ITALIAN TEEN COMPUTER WHIZ SET TO BECOME PATRON SAINT OF INTERNET

A 15-year-old Italian computer whiz took the first step to becoming a saint, Bill Bostock wrote for Business Insider.

Carlo Acutis, who died of leukemia in 2006, has been beatified by the Catholic Church, the Catholic News Agency reported. Beatification signifies that a person has entered heaven and can guide those who pray to them. The step was taken after Pope Francis said Acutis performed a miracle by curing a 7-year-old Brazilian boy of a pancreatic illness.


Acutis, already dubbed "the patron saint of the internet," caught the pope's attention after creating a website at age 11 to catalog miracles. Two confirmed miracles are usually needed for a person to become a saint in the Catholic Church.

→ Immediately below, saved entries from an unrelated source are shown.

-- ==== Sys2Proof/Machine/Registers.lean ====
section
/-! DEFINITION. The register map (10_state R33): offsets, access types, and what a read and an
idle write of each register do (10_state R32 to R64). -/

namespace Sys2Proof.Machine

/-- Access types (10_state R33). -/
inductive RegAccess where
  | readWrite
  | readOnly
  | writeOneClear
deriving DecidableEq, Repr

/-- The table's number. -/
def tblIndex : Tbl → Nat
  | .luma => 0
  | .chroma => 1

/-- The offset from REG_BASE (10_state R33). -/
def Reg.offset : Reg → Nat
  | .cmd => 0x000
  | .status => 0x004
  | .irqStatus => 0x008
  | .ctrl => 0x00C
  | .errCmd => 0x010
  | .mode => 0x014
  | .width => 0x018
  | .height => 0x01C
  | .grid => 0x020
  | .ratio => 0x024
  | .chroma => 0x028
  | .comp => 0x02C
  | .seedBase => 0x030
  | .meshBase => 0x034
  | .seedIndex => 0x038
  | .seed => 0x03C
  | .srcBase p => 0x040 + 0x10 * p.index
  | .dstBase p => 0x044 + 0x10 * p.index
  | .hopBase p => 0x048 + 0x10 * p.index
  | .stride p => 0x04C + 0x10 * p.index
  | .brBase => 0x070
  | .brBudget => 0x074
  | .brPos => 0x078
  | .bwBase => 0x080
  | .bwLimit => 0x084
  | .bwPos => 0x088
  | .regionX0 => 0x090
  | .regionY0 => 0x094
  | .regionW => 0x098
  | .regionH => 0x09C
  | .scanX => 0x0A0
  | .scanY => 0x0A4
  | .hopState => 0x0A8
  | .lastPix => 0x0AC
  | .blkXIni => 0x0B0
  | .blkXFin => 0x0B4
  | .blkYIni => 0x0B8
  | .blkYFin => 0x0BC
  | .dsX => 0x0C0
  | .dsY => 0x0C4
  | .lutArgs => 0x0D0
  | .lutResult => 0x0D4
  | .huffSym => 0x0E0
  | .huffLenLo t => 0x100 + 0x40 * tblIndex t
  | .huffLenHi t => 0x104 + 0x40 * tblIndex t
  | .huffCode t i => 0x110 + 0x40 * tblIndex t + 4 * i.val
  | .huffCount t i => 0x180 + 0x40 * tblIndex t + 4 * i.val

/-- Access of each register (10_state R33). -/
def Reg.access : Reg → RegAccess
  | .irqStatus => .writeOneClear
  | .status | .errCmd | .seed | .scanX | .scanY | .hopState | .lastPix => .readOnly
  | .blkXIni | .blkXFin | .blkYIni | .blkYFin | .dsX | .dsY => .readOnly
  | .lutResult | .huffSym | .huffCode _ _ => .readOnly
  | .cmd | .ctrl | .mode | .width | .height | .grid | .ratio | .chroma | .comp => .readWrite
  | .seedBase | .meshBase | .seedIndex => .readWrite
  | .srcBase _ | .dstBase _ | .hopBase _ | .stride _ => .readWrite
  | .brBase | .brBudget | .brPos | .bwBase | .bwLimit | .bwPos => .readWrite
  | .regionX0 | .regionY0 | .regionW | .regionH | .lutArgs => .readWrite
  | .huffLenLo _ | .huffLenHi _ | .huffCount _ _ => .readWrite

/-- The buffer registers of a plane. -/
def bufRegs (p : Plane) : List Reg := [.srcBase p, .dstBase p, .hopBase p, .stride p]

/-- The registers that stand once in the map. -/
def singleRegs : List Reg :=
  [.cmd, .status, .irqStatus, .ctrl, .errCmd, .mode, .width, .height, .grid, .ratio, .chroma, .comp,
   .seedBase, .meshBase, .seedIndex, .seed,
   .brBase, .brBudget, .brPos, .bwBase, .bwLimit, .bwPos, .regionX0, .regionY0, .regionW, .regionH,
   .scanX, .scanY, .hopState, .lastPix, .blkXIni, .blkXFin, .blkYIni, .blkYFin, .dsX, .dsY,
   .lutArgs, .lutResult, .huffSym]

/-- The registers, each once. -/
def allRegs : List Reg :=
  List.flatten
    [singleRegs, bufRegs .luma, bufRegs .chromaA, bufRegs .chromaB, lenRegs .luma, countRegs .luma,
     lenRegs .chroma, countRegs .chroma]

/-- The register at an offset; an offset the map does not list holds none (10_state R32). -/
def Reg.ofOffset (n : Nat) : Option Reg := allRegs.find? fun r => r.offset == n

/-! ### Reads (10_state R33) -/

/-- What a register reads as, its fields in their places and every other bit 0. -/
def State.readReg (s : State) : Reg → Word
  | .cmd => s.eng.cmd
  | .status => s.statusWord
  | .irqStatus => s.irqStatusWord
  | .ctrl => s.ctrlWord
  | .errCmd => s.eng.errCmd
  | .mode => s.cfg.mode.setWidth 32
  | .width => s.cfg.width
  | .height => s.cfg.height
  | .grid => s.cfg.gridWord
  | .ratio => s.cfg.ratio.setWidth 32
  | .chroma => s.cfg.chromaWord
  | .comp => s.cfg.cf.setWidth 32
  | .seedBase => s.seeds.seedBase
  | .meshBase => s.seeds.meshBase
  | .seedIndex => s.seeds.seedIndex
  | .seed => s.seeds.seed.setWidth 32
  | .srcBase p => (s.buf p).src
  | .dstBase p => (s.buf p).dst
  | .hopBase p => (s.buf p).hop
  | .stride p => (s.buf p).stride
  | .brBase => s.reader.base
  | .brBudget => s.reader.budget
  | .brPos => s.reader.pos
  | .bwBase => s.writer.base
  | .bwLimit => s.writer.limit
  | .bwPos => s.writer.pos
  | .regionX0 => s.region.x0
  | .regionY0 => s.region.y0
  | .regionW => s.region.w
  | .regionH => s.region.h
  | .scanX => s.scan.x
  | .scanY => s.scan.y
  | .hopState => s.scan.hopStateWord
  | .lastPix => s.lastPix.word
  | .blkXIni => s.geom.xIni
  | .blkXFin => s.geom.xFin
  | .blkYIni => s.geom.yIni
  | .blkYFin => s.geom.yFin
  | .dsX => s.geom.dsX
  | .dsY => s.geom.dsY
  | .lutArgs => s.lut.argsWord
  | .lutResult => s.lut.result.setWidth 32
  | .huffSym => s.huffSym.setWidth 32
  | .huffLenLo t => (s.table t).lenLoWord
  | .huffLenHi t => (s.table t).lenHiWord
  | .huffCode t i => (s.table t).codeWord i
  | .huffCount t i => (s.table t).count.get i

/-! ### Idle writes (10_state R32, R36, R37, R57, R64) -/

/-- IRQ_STATUS: each 1 clears its bit (10_state R36). -/
def State.clearIrq (s : State) (v : Word) : State :=
  s.withEng { s.eng with
    irqDone := s.eng.irqDone && !v.getLsbD 0, irqErr := s.eng.irqErr && !v.getLsbD 1 }

/-- CTRL with SOFT_RESET 0: the two stored bits (10_state R37). -/
def State.setCtrl (s : State) (v : Word) : State :=
  s.withCtrl { interiorVariant := v.getLsbD 1, irqEn := v.getLsbD 2 }

/-- HUFF_LEN_LO_t: eight lengths; the table becomes invalid (10_state R57). -/
def State.setLenLo (s : State) (t : Tbl) (v : Word) : State :=
  let h := s.table t
  s.withTable t { h with
    valid := false
    len := { v0 := v.extractLsb' 0 4, v1 := v.extractLsb' 4 4, v2 := v.extractLsb' 8 4,
             v3 := v.extractLsb' 12 4, v4 := v.extractLsb' 16 4, v5 := v.extractLsb' 20 4,
             v6 := v.extractLsb' 24 4, v7 := v.extractLsb' 28 4, v8 := h.len.v8 } }

/-- HUFF_LEN_HI_t: the length of symbol 8; the table becomes invalid (10_state R57). -/
def State.setLenHi (s : State) (t : Tbl) (v : Word) : State :=
  let h := s.table t
  s.withTable t { h with valid := false, len := { h.len with v8 := v.extractLsb' 0 4 } }

/-- A write of every register but CMD and CTRL's soft reset on an idle core: the value truncated to
the fields of the map (10_state R64); a read-only register ignores it (10_state R32). -/
def State.writeReg (s : State) (r : Reg) (v : Word) : State :=
  match r with
  | .cmd => s
  | .irqStatus => s.clearIrq v
  | .ctrl => s.setCtrl v
  | .mode => s.withCfg { s.cfg with mode := v.extractLsb' 0 8 }
  | .width => s.withCfg { s.cfg with width := v }
  | .height => s.withCfg { s.cfg with height := v }
  | .grid => s.withCfg { s.cfg with gridW := v.extractLsb' 0 8, gridH := v.extractLsb' 8 8 }
  | .ratio => s.withCfg { s.cfg with ratio := v.extractLsb' 0 8 }
  | .chroma => s.withCfg { s.cfg with sx := v.extractLsb' 0 4, sy := v.extractLsb' 4 4 }
  | .comp => s.withCfg { s.cfg with cf := v.extractLsb' 0 16 }
  | .seedBase => s.withSeeds { s.seeds with seedBase := v }
  | .meshBase => s.withSeeds { s.seeds with meshBase := v }
  | .seedIndex => s.withSeeds { s.seeds with seedIndex := v }
  | .srcBase p => s.withBuf p { s.buf p with src := v }
  | .dstBase p => s.withBuf p { s.buf p with dst := v }
  | .hopBase p => s.withBuf p { s.buf p with hop := v }
  | .stride p => s.withBuf p { s.buf p with stride := v }
  | .brBase => s.withReader { s.reader with base := v }
  | .brBudget => s.withReader { s.reader with budget := v }
  | .brPos => s.withReader { s.reader with pos := v }
  | .bwBase => s.withWriter { s.writer with base := v }
  | .bwLimit => s.withWriter { s.writer with limit := v }
  | .bwPos => s.withWriter { s.writer with pos := v }
  | .regionX0 => s.withRegion { s.region with x0 := v }
  | .regionY0 => s.withRegion { s.region with y0 := v }
  | .regionW => s.withRegion { s.region with w := v }
  | .regionH => s.withRegion { s.region with h := v }
  | .lutArgs => s.withLut { s.lut with
      p := v.extractLsb' 0 8, x := v.extractLsb' 8 8, r := v.extractLsb' 16 6,
      s := v.extractLsb' 24 5 }
  | .huffLenLo t => s.setLenLo t v
  | .huffLenHi t => s.setLenHi t v
  | .huffCount t i => s.withTable t { s.table t with count := (s.table t).count.set i v }
  | .status | .errCmd | .seed | .scanX | .scanY | .hopState | .lastPix => s
  | .blkXIni | .blkXFin | .blkYIni | .blkYFin | .dsX | .dsY => s
  | .lutResult | .huffSym | .huffCode _ _ => s

end Sys2Proof.Machine
end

In February, Pope Francis said Acutis had conducted his first miracle from heaven: A 7-year-old boy in Brazil, suffering from a rare pancreatic disorder, was healed after praying to Acutis and coming into contact with one of his T-shirts. Two confirmed miracles are needed to become a bona fide saint. On occasion, pontiffs have been known to drop the requirement for a second miracle, according to the Associated Press (AP.) Acutis first caught the Catholic Church's attention as an 11-year-old when he created a website that he used to document and catalog miracles. Pope Francis said in 2017 that Acutis used the internet to "communicate values and beauty." Pope Francis then repeated a maxim created by Acutis to guide people's conduct on the internet: "Everyone is born an original, but many die like photocopies."